It’s funny to me how one day Kenya has no interest in a certain food and the next he can’t get enough of it. Two months ago, right after his 1st Birthday, I made him an omelette. I had seen my friend Diane giving one to her son and he was loving it. That afternoon, I made a gorgeous fluffy omelette for Kenya, cut it into pieces and put it on his tray. He proceeded to hold it in his hand and drop it on the floor, piece by piece.
Considering the fact that he loves egg yolks, I was kind of shocked. Yesterday, I decided to give it another try. Kenya couldn’t chew fast enough. He loved it. He was singing to the omelette, dangling it into his mouth — it was cracking me up. For parents with finicky eaters, this will hopefully be a home run and it’s also a good lesson that if your little one doesn’t like something, you can always try it again at a later date. Sometimes you just have to let their palettes develop at their own pace.

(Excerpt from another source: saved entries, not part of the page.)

-- ==== Sys2Proof/Machine/Ops.lean ====
section
/-! DEFINITION. The shared operations: memory and the buffers, slots, the NV records, the answers of the external agents, and
the life of a command: start, its rule's steps, completion, and reset. This block takes no exception (60_exceptions R335,
R343): what an error does is `State.complete` with its code, and there is nothing to return from (R344). -/

namespace Sys2Proof.Machine

/-! Memory -/

/-- The byte an address holds, if it has been written. -/
def Memory.get : Memory → Nat → Option Byte
  | [], _ => Memory.unlisted
  | (a, v) :: m, x => if x = a then some v else if x < a then Memory.unlisted else Memory.get m x

/-- Writes one byte, keeping the addresses rising. -/
def Memory.set : Memory → Nat → Byte → Memory
  | [], x, v => [(x, v)]
  | (a, u) :: m, x, v =>
    if x < a then (x, v) :: (a, u) :: m
    else if x = a then (x, v) :: m
    else (a, u) :: Memory.set m x v

/-- Writes a byte sequence from an address on. -/
def Memory.writeBytes : Memory → Nat → List Byte → Memory
  | m, _, [] => m
  | m, x, v :: vs => Memory.writeBytes (Memory.set m x v) (x + 1) vs

/-- The canonical form: addresses strictly rising. -/
def Memory.wf : Memory → Bool
  | [] => true
  | [_] => true
  | (a, _) :: (a', v') :: m => decide (a < a') && Memory.wf ((a', v') :: m)

/-- Every listed address is below a bound. -/
def Memory.below (bound : Nat) (m : Memory) : Bool := m.all fun c => decide (c.1 < bound)

/-- The host-port address of `PB[0]` (20_memory R82); that of `FB[0]` is 0. -/
def pbBase : Nat := 0x100

/-- The end of the buffers in the host-port space. -/
def bufEnd : Nat := 0x200

/-- Reads the buffer byte at host-port address `a` (below 0x200): what was written there since reset, else a free value
(10_state R62, assumption log 3). -/
def Block.bufByte (e : Env) (b : Block) (a : Nat) : Byte := (b.mem.get a).getD (e.unwrittenByte b.boots a)

/-- `FB[i]`. -/
def Block.fb (e : Env) (b : Block) (i : Nat) : Byte := b.bufByte e i

/-- `PB[i]`. -/
def Block.pb (e : Env) (b : Block) (i : Nat) : Byte := b.bufByte e (pbBase + i)

/-- The `n` bytes of a buffer read through `f` from index `i` on. -/
def bufSlice (f : Nat → Byte) (i n : Nat) : List Byte := (List.range n).map (fun j => f (i + j))

/-- Writes bytes to FB from index `i` on. -/
def Block.writeFb (b : Block) (i : Nat) (l : List Byte) : Block := { b with mem := b.mem.writeBytes i l }

/-- Writes bytes to PB from index 0 on. -/
def Block.writePb (b : Block) (l : List Byte) : Block := { b with mem := b.mem.writeBytes pbBase l }

/-! Slots -/

/-- Slot `k`; every command checks `k < P_ASSOC` before it reads one. -/
def Block.slot (b : Block) (k : Nat) : Slot := (b.slots[k]?).getD Slot.reset

/-- Replaces slot `k`. -/
def Block.setSlot (b : Block) (k : Nat) (sl : Slot) : Block := { b with slots := b.slots.setIfInBounds k sl }

/-! The NV agent (20_memory R93 to R96) -/

/-- `rec(k)`, the record Core builds from a slot (R94). -/
def Slot.record (sl : Slot) : List Byte :=
  bytes24 sl.txRc ++ [if sl.rxLav then 0x01 else 0x00] ++ bytes24 sl.rxLr ++ bytes24 sl.rxLm

/-- The NV agent's record of id `k`: the last one written, else as provisioned (R96 duty 3). -/
def nvRecord (e : Env) (nv : Memory) (k : Nat) : List Byte :=
  (List.range Config.nvRecBytes).map fun j =>
    (nv.get (Config.nvRecBytes * k + j)).getD (e.nvProvisioned (Config.nvRecBytes * k + j))

/-- The NV agent's store with record `k` replaced whole (R96 duty 2). -/
def nvStore (nv : Memory) (k : Nat) (rec : List Byte) : Memory := nv.writeBytes (Config.nvRecBytes * k) rec

/-! The answers of the agents -/

/-- Changes the staging buffer. -/
def State.withStg (s : State) (g : Staging) : State := { s with blk := { s.blk with stg := g } }

/-- What `GcmEnc` answers (20_memory R98, R100 duty 2): the ciphertext and the tag, or nothing for `Fail`, which is drawn
(R99) or follows from wrong lengths (R98). -/
def gcmEncAnswer (e : Env) (draw : Nat) (key : BitVec 128) (iv : BitVec 96) (ad pt : List Byte) :
    Option (List Byte × List Byte) :=
  if e.gcmEncFails draw then none
  else if (e.gcmEnc key iv ad pt).1.length = pt.length ∧ (e.gcmEnc key iv ad pt).2.length = Config.tagBytes then
    some (e.gcmEnc key iv ad pt)
  else none

/-- What `GcmDec` answers (R98): the plaintext, or nothing for `Fail`. -/
def gcmDecAnswer (e : Env) (key : BitVec 128) (iv : BitVec 96) (ad ct tag : List Byte) : Option (List Byte) :=
  match e.gcmDec key iv ad ct tag with
  | some pt => if pt.length = ct.length then some pt else none
  | none => none

/-- The state after an agent has answered a request. An NV write is durable (R93); every other answer is latched in `STG`
(assumption log 8). -/
def answer (e : Env) (s : State) : Request → State
  | .nvRead k => s.withStg { s.blk.stg with data := nvRecord e s.nv k }
  | .nvWrite k rec => { s with nv := nvStore s.nv k rec }
  | .gcmEnc key iv ad pt =>
    let s' : State := { s with blk := { s.blk with draws := s.blk.draws + 1 } }
    match gcmEncAnswer e s.blk.draws key iv ad pt with
    | some (ct, tag) => s'.withStg { s.blk.stg with data := ct, tag := tag, failed := false }
    | none => s'.withStg { s.blk.stg with failed := true }
  | .gcmDec key iv ad ct tag =>
    match gcmDecAnswer e key iv ad ct tag with
    | some pt => s.withStg { s.blk.stg with data := pt, failed := false }
    | none => s.withStg { s.blk.stg with failed := true }

/-! The life of a command (45_system R322, R323, R327) -/

/-- What one Core step ends in. -/
inductive Turn where
  /-- `finish OK` or `raise <Code>` (00_scope R14). -/
  | finish (code : ResultCode) (b : Block)
  /-- The rule goes on with its next step. -/
  | go (b : Block)
  /-- The step issues a request; the next step waits for its answer (R320). -/
  | ask (req : Request) (b : Block)

/-- The rule of a command: its Core steps in order, cut where it waits for an agent (assumption log 13). A rule that has no
step left finishes `OK`. -/
abbrev Rule := List (Block → Turn)

/-- Issues the request if there is one. -/
def Turn.askIf (req : Option Request) (b : Block) : Turn :=
  match req with
  | some q => .ask q b
  | none => .go b

/-- Command start: a write of `v` to `CMD` while IDLE (45_system R322). -/
def State.startCommand (s : State) (v : Byte) : State :=
  { s with cmd := v, done := false, phase := .busy v 0 none, requests := [] }

/-- Command completion (45_system R323). The staging buffer is emptied: nothing later depends on it (10_state R59,
assumption log 8). -/
def State.complete (s : State) (code : ResultCode) (b : Block) : State :=
  { s with result := code, phase := .idle, done := true, blk := { b with stg := Staging.empty } }

/-- Records a request as issued (45_system R327). -/
def State.issue (s : State) (q : Request) (b : Block) : State := { s with blk := b, requests := s.requests ++ [q] }

/-- The rest of a rule as one transformation, every request answered at once (45_system R321, R327). -/
def runSteps (e : Env) : Rule → State → State
  | [], s => s.complete .ok s.blk
  | f :: rest, s =>
    match f s.blk with
    | .finish code b => s.complete code b
    | .go b => runSteps e rest { s with blk := b }
    | .ask q b => runSteps e rest (answer e (s.issue q b) q)

/-- One Core step of a rule, at step number `n` (45_system R320): it completes, moves on, or issues a request. -/
def stepRule (rule : Rule) (op : Byte) (n : Nat) (s : State) : State :=
  match rule[n]? with
  | none => s.complete .ok s.blk
  | some f =>
    match f s.blk with
    | .finish code b => s.complete code b
    | .go b => { s with blk := b, phase := .busy op (n + 1) none }
    | .ask q b => { s.issue q b with phase := .busy op (n + 1) (some q) }

/-- Reset (70_reset_and_hazards R370): every piece of block state takes its reset value; the NV records stay, but an
outstanding `NvWrite` has landed or not (R380). The schedule and the model's own counters go on (assumption logs 7, 10). -/
def State.powerOn (s : State) (landed : Bool) : State :=
  { State.reset with
    nv := match s.phase with
      | .busy _ _ (some (.nvWrite k rec)) => if landed then nvStore s.nv k rec else s.nv
      | _ => s.nv
    inputs := s.inputs
    blk := { Block.reset with draws := s.blk.draws, boots := s.blk.boots + 1 } }

/-! The checks every slot command begins with (45_system R328) -/

/-- `k <- ARG_SLOT ; if k >= P_ASSOC then raise InvalidSlot`. -/
def withSlot (f : Nat → Block → Turn) (b : Block) : Turn :=
  if Config.pAssoc ≤ b.argSlot.toNat then .finish .invalidSlot b else f b.argSlot.toNat b

/-- The same, then `if OPEN[k] = 0 then raise NotOpen`. -/
def withOpenSlot (f : Nat → Block → Turn) (b : Block) : Turn :=
  withSlot (fun k b => if (b.slot k).isOpen then f k b else .finish .notOpen b) b

end Sys2Proof.Machine
end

Eggs are a wonderful source of protein, Vitamin A and iron. If you serve the omelette with a Vitamin C food such as kiwi, your baby’s body will absorb the iron more readily. You can even finely chop vegetables or add a little cheese as I did to give it more flavor.
- 1 Organic Egg (we buy ours at our local farmer’s market, but every supermarket should carry organic eggs)
- 1 Tsp whole milk or water
- 1 Tbsp Cheddar Cheese, shredded (you can use other types of cheese)
- 1 Tsp butter or oil
- Whisk the egg and milk in a bowl with a fork until thoroughly combined.
- Melt butter in a 6 or 8-inch omelette pan over medium heat (approximately 30 seconds) making sure it coats the bottom of the pan. As soon as the butter stops bubbling (and before it starts to brown) slowly pour in the egg mixture.
- Pour in the egg mixture tilting the pan to spread it evenly. Let the egg firm up a little, and after about ten-seconds shake the pan a bit and use a spatula to gently direct the mixture away from the sides and into the middle. Allow the remaining liquid to then flow into the space left at the sides of the pan.
- Continue to cook for another minute or so until the egg mixture holds together. Do not let the underside of the eggs brown.
- Sprinkle the top with the shredded cheese and with a spatula; gently fold the omelette in a half moon shape.
- Continue to cook another 30 seconds or until the omelette is thoroughly cooked through.
- Cool, cut into bite size pieces and serve.